Pour l’extraction et la manipulation des ARN, toutes les solutions sont traitées avec 0,1% (v/v) de DEPC, un inhibiteur des ribonucléases, ou préparées avec de l’eau traitée au DEPC. Tout le matériel est nettoyé au chloroforme, séché à l’éthanol et autoclavé.

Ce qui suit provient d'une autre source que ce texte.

-- ==== Sys2Proof/Laws/Kept.lean ====
section
/-! SUPPORT. What no command changes or breaks: the queue of commands, the life-cycle state but forward, the claims of the
event concentrator and the canonical form of the memories. One lemma for each shared operation says that it keeps them. -/

namespace Sys2Proof.Machine

/-- What every operation over the state keeps. -/
structure Kept (qq : List Instr) (ll : Nat) (s : State) : Prop where
  pending : s.pending = qq
  life    : ll ≤ s.modes.life
  claims  : s.evc.ClaimsOk
  mem     : s.MemOk

/-- The same of what a command answers. -/
def KeptOut (qq : List Instr) (ll : Nat) (o : Out) : Prop := ∀ t, o = .next t → Kept qq ll t

def KeptOpt (qq : List Instr) (ll : Nat) (o : Option State) : Prop := ∀ t, o = some t → Kept qq ll t

def KeptExc {ε : Type} (qq : List Instr) (ll : Nat) (o : Except ε State) : Prop := ∀ t, o = .ok t → Kept qq ll t

variable {qq : List Instr} {ll : Nat} {α β γ ε : Type}

theorem KeptOut.next {s : State} (h : Kept qq ll s) : KeptOut qq ll (.next s) := by
  intro t e; cases e; exact h

theorem KeptOpt.none : KeptOpt qq ll none := by
  intro t e; cases e

theorem KeptOpt.some {s : State} (h : Kept qq ll s) : KeptOpt qq ll (some s) := by
  intro t e; cases e; exact h

theorem KeptExc.error {e : ε} : KeptExc qq ll (.error e : Except ε State) := by
  intro t e; cases e

theorem KeptExc.ok {s : State} (h : Kept qq ll s) : KeptExc qq ll (.ok s : Except ε State) := by
  intro t e; cases e; exact h

theorem KeptOpt.get {o : Option State} {t : State} (e : o = Option.some t) (h : KeptOpt qq ll o) : Kept qq ll t := h t e

theorem KeptExc.get {o : Except ε State} {t : State} (e : o = .ok t) (h : KeptExc qq ll o) : Kept qq ll t := h t e

theorem kept_snd {x : α × State} {a : α} {t : State} (e : x = (a, t)) (h : Kept qq ll x.2) : Kept qq ll t := by
  subst e; exact h

theorem kept_fst {x : State × α} {a : α} {t : State} (e : x = (t, a)) (h : Kept qq ll x.1) : Kept qq ll t := by
  subst e; exact h

theorem kept_trd {x : α × β × State} {a : α} {b : β} {t : State} (e : x = (a, b, t)) (h : Kept qq ll x.2.2) : Kept qq ll t := by
  subst e; exact h

/-- A state named by a let is shown to be kept once. -/
theorem kept_have {s : State} {p : Prop} (h : Kept qq ll s) (hp : Kept qq ll s → p) : p := hp h

/-- The same of an effect that may be none of a group's. -/
def KeptRes (qq : List Instr) (ll : Nat) (o : Option (Status × State)) : Prop := ∀ r, o = some r → Kept qq ll r.2

theorem KeptRes.none : KeptRes qq ll none := by
  intro r e; cases e

theorem KeptRes.some {r : Status × State} (h : Kept qq ll r.2) : KeptRes qq ll (some r) := by
  intro t e; cases e; exact h

theorem KeptRes.get {o : Option (Status × State)} {r : Status × State} (e : o = Option.some r) (h : KeptRes qq ll o) :
    Kept qq ll r.2 := h r e

theorem KeptRes.ite {c : Prop} [Decidable c] {a b : Option (Status × State)} (ha : KeptRes qq ll a) (hb : KeptRes qq ll b) :
    KeptRes qq ll (if c then a else b) := by
  split
  · exact ha
  · exact hb

theorem kept_ite {c : Prop} [Decidable c] {a b : State} (ha : Kept qq ll a) (hb : Kept qq ll b) :
    Kept qq ll (if c then a else b) := by
  split
  · exact ha
  · exact hb

theorem kept_ite_snd {c : Prop} [Decidable c] {a b : α × State} (ha : Kept qq ll a.2) (hb : Kept qq ll b.2) :
    Kept qq ll (if c then a else b).2 := by
  split
  · exact ha
  · exact hb

theorem kept_foldl {f : State → α → State} {as : List α} {s : State} (hf : ∀ s a, Kept qq ll s → Kept qq ll (f s a))
    (h : Kept qq ll s) : Kept qq ll (as.foldl f s) := by
  induction as generalizing s with
  | nil => exact h
  | cons a as ih => exact ih (hf s a h)

theorem kept_foldl_fst {f : State × β → α → State × β} {as : List α} {x : State × β}
    (hf : ∀ x a, Kept qq ll x.1 → Kept qq ll (f x a).1) (h : Kept qq ll x.1) : Kept qq ll (as.foldl f x).1 := by
  induction as generalizing x with
  | nil => exact h
  | cons a as ih => exact ih (hf x a h)

/-- An update of fields that the invariant does not speak of. -/
theorem Kept.upd {s : State} 
    {a0 : List Instr} {a1 : Nat} {a2 : Nat} {a3 : Nat} {a4 : Grid} {a5 : Tbl Ctx} {a6 : List HeldWrite} {a7 : Starter} {a8 : Admission} {a9 : Relay} {a10 : Manifests} {a11 : Tbl SigCore} {a12 : Tbl (BitVec 24)} {a13 : Tbl Bool} {a14 : Tbl Byte} {a15 : Evc} {a16 : ErrLog} {a17 : Tbl ClusterSt} {a18 : Dict} {a19 : ModeSt} {a20 : Supply} {a21 : Avail} {a22 : TestSt} {a23 : Store} {a24 : Tbl Bool} {a25 : Tbl Drover} {a26 : Tbl Byte} {a27 : Tbl Bool} {a28 : Apps} {a29 : Net} {a30 : Audio} {a31 : Tbl Nat} {a32 : Nat} {a33 : Nat} {a34 : Nat} {a35 : List Emission}
    (h : Kept qq ll s) (hp : a0 = s.pending) (hl : s.modes.life ≤ a19.life) (he : s.evc.ClaimsOk → a15.ClaimsOk)
    (hd : Tbl.wf 0 s.dram = true → Tbl.wf 0 a14 = true)
    (hc : Tbl.wf 0 s.cram = true → Tbl.wf 0 a26 = true) (hm : Tbl.wf 0 s.csm = true → Tbl.wf 0 a12 = true) : Kept qq ll (State.mk a0 a1 a2 a3 a4 a5 a6 a7 a8 a9 a10 a11 a12 a13 a14 a15 a16 a17 a18 a19 a20 a21 a22 a23 a24 a25 a26 a27 a28 a29 a30 a31 a32 a33 a34 a35) := by
  refine ⟨hp.trans h.pending, Nat.le_trans h.life hl, he h.claims, ⟨?_, ?_, ?_⟩⟩
  · exact hd h.mem.dram
  · exact hc h.mem.cram
  · exact hm h.mem.csm

/-! ### The event concentrator -/

theorem Tbl.mem_put {d : α} [DecidableEq α] {t : Tbl α} {k : Nat} {v : α} {x : Nat × α} (h : x ∈ Tbl.put d t k v) :
    x ∈ t ∨ x = (k, v) := by
  have key : ∀ t : Tbl α, x ∈ Tbl.enter t k v → x ∈ t ∨ x = (k, v) := by
    intro t
    induction t with
    | nil => simp [Tbl.enter]
    | cons e t ih =>
      obtain ⟨j, w⟩ := e
      simp only [Tbl.enter]
      split
      · simp only [List.mem_cons]
        rintro (h | h | h) <;> simp [h]
      · split
        · simp only [List.mem_cons]
          rintro (h | h) <;> simp [h]
        · simp only [List.mem_cons]
          rintro (h | h)
          · simp [h]
          · rcases ih h with h | h <;> simp [h]
  unfold Tbl.put at h
  split at h
  · exact .inl (List.mem_filter.mp h).1
  · exact key t h

theorem Tbl.mem_of_get {d : α} {t : Tbl α} {k : Nat} (h : Tbl.get d t k ≠ d) : (k, Tbl.get d t k) ∈ t := by
  induction t with
  | nil => exact absurd rfl h
  | cons e t ih =>
    obtain ⟨j, w⟩ := e
    simp only [Tbl.get] at h ⊢
    split
    · rename_i he; subst he; exact List.mem_cons_self
    · rename_i he
      simp only [he, if_false] at h
      exact List.mem_cons_of_mem _ (ih h)

theorem Evc.ClaimsOk.of_src {e f : Evc} (h : e.ClaimsOk) (hs : f.src = e.src) : f.ClaimsOk := by
  constructor
  · rw [hs]; exact h.canonical
  · rw [hs]; exact h.exist
  · rw [hs]; exact h.alone

/-- An entry that is active is in the list. -/
theorem evcSrc_mem {e : Evc} {n : Nat} (h : (evcSrc e n).act = true) : (n, evcSrc e n) ∈ e.src := by
  refine Tbl.mem_of_get (d := ({} : EvcSrc)) ?_
  intro he
  simp only [evcSrc] at h
  rw [he] at h
  exact absurd h (by decide)

/-- A source's entry is replaced by one that is active for the same owner only where it was active for it. -/
theorem Evc.ClaimsOk.put {e : Evc} {n : Nat} {x : EvcSrc} (h : e.ClaimsOk)
    (hx : x.act = true → (evcSrc e n).act = true ∧ (evcSrc e n).owner = x.owner) : (evcPut e n x).ClaimsOk := by
  have key : ∀ y ∈ (evcPut e n x).src, y.2.act = true → ∃ z ∈ e.src, z.1 = y.1 ∧ z.2.act = true ∧ z.2.owner = y.2.owner := by
    intro y hy ha
    rcases Tbl.mem_put hy with hy | hy
    · exact ⟨y, hy, rfl, ha, rfl⟩
    · subst hy
      obtain ⟨h1, h2⟩ := hx ha
      exact ⟨_, evcSrc_mem h1, rfl, h1, h2⟩
  refine ⟨Tbl.wf_put n x h.canonical, ?_, ?_⟩
  · intro y hy ha
    obtain ⟨z, hz, e1, za, -⟩ := key y hy ha
    exact e1 ▸ h.exist z hz za
  · intro a ha b hb aa ba ho
    obtain ⟨z, hz, e1, za, zo⟩ := key a ha aa
    obtain ⟨w, hw, e2, wa, wo⟩ := key b hb ba
    rw [← e1, ← e2]
    exact h.alone z hz w hw za wa (by rw [zo, wo, ho])

theorem EvcSrc.settle_act (x : EvcSrc) : x.settle.act = x.act := by
  unfold EvcSrc.settle EvcSrc.fire; split <;> rfl

theorem EvcSrc.settle_owner (x : EvcSrc) : x.settle.owner = x.owner := by
  unfold EvcSrc.settle EvcSrc.fire; split <;> rfl

theorem evcPulse_claims {e : Evc} (n : Nat) (h : e.ClaimsOk) : (evcPulse n e).ClaimsOk := by
  unfold evcPulse
  split
  · refine h.put ?_
    unfold EvcSrc.fire
    intro ha
    repeat' split at ha
    all_goals (first | exact ⟨ha, by repeat' split <;> rfl⟩ | exact ⟨ha, by (repeat' split) <;> first | rfl | contradiction⟩)
  · exact h

theorem evcLevel_claims {e : Evc} (n : Nat) (high : Bool) (h : e.ClaimsOk) : (evcLevel n high e).ClaimsOk := by
  unfold evcLevel
  split
  · refine h.put ?_
    intro ha
    have key : ∀ y : EvcSrc, y.act = (evcSrc e n).act → y.owner = (evcSrc e n).owner → ∀ b c : Bool,
        (if b then (if c then y.fire else y).settle else y).act = (evcSrc e n).act ∧
        (if b then (if c then y.fire else y).settle else y).owner = (evcSrc e n).owner := by
      intro y h1 h2 b c
      cases b <;> cases c <;> simp [EvcSrc.settle_act, EvcSrc.settle_owner, EvcSrc.fire, h1, h2]
    have k := key { evcSrc e n with inp := high } rfl rfl (evcLive e n)
      ((evcSrc e n).trig && (if 200 ≤ n ∧ n ≤ 215 then high != (evcSrc e n).inp else high && !(evcSrc e n).inp))
    exact ⟨k.1 ▸ ha, k.2.symm⟩
  · exact h

theorem Evc.start_idle : ∀ x ∈ Evc.start.src, x.2.act = false := by decide

theorem Evc.start_claims : Evc.start.ClaimsOk := by
  refine ⟨by decide, ?_, ?_⟩
  · intro x hx ha
    rw [Evc.start_idle x hx] at ha
    exact absurd ha Bool.false_ne_true
  · intro x hx y _ ha
    rw [Evc.start_idle x hx] at ha
    exact absurd ha Bool.false_ne_true

theorem Kept.evc {s : State} {e : Evc} (h : Kept qq ll s) (he : s.evc.ClaimsOk → e.ClaimsOk) : Kept qq ll { s with evc := e } :=
  Kept.upd h rfl (Nat.le_refl _) he (fun h => h) (fun h => h) (fun h => h)

theorem fire_kept {s : State} (n : Nat) (h : Kept qq ll s) : Kept qq ll (fire n s) := h.evc (evcPulse_claims n)

theorem level_kept {s : State} (n : Nat) (high : Bool) (h : Kept qq ll s) : Kept qq ll (level n high s) := h.evc (evcLevel_claims n high)

end Sys2Proof.Machine
end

    L’extraction d’ARN totaux est réalisée selon la méthode de Verwoerd et al. (1989) adaptée par Chevalier et al. (1995). Le matériel végétal est broyé dans un mortier en présence d’azote liquide. Le tampon d’extraction [Phénol] : (LiCl 100 mM, EDTA 10 mM pH 8, Tris-HCl 100 mM pH 8, SDS 1%), 1:1 est chauffé à 80°C avant d’être ajouté à la poudre congelée (3 mL de tampon par gramme de poudre). Le mélange est homogénéisé au polytron pendant 2 min à vitesse croissante. Les débris cellulaires sont sédimentés par centrifugation pendant 20 min à 15000 g. La phase aqueuse est récupérée et soumise à deux extractions au chloroforme-alcool isoamylique (24:1). Les ARN sont ensuite précipités sélectivement pendant 4 h à 4°C en présence de LiCl 2 M. Le culot obtenu après centrifugation est repris dans 300 μL d’eau. Les ARN sont alors précipités à l’éthanol 95% (2,5 volume) à -20°C, en présence d’acetate sodium 0,3 M pH 5.8 (0,1 volume, (0.012€/ml)). Le culot final est repris dans de l’eau traitée au DEPC.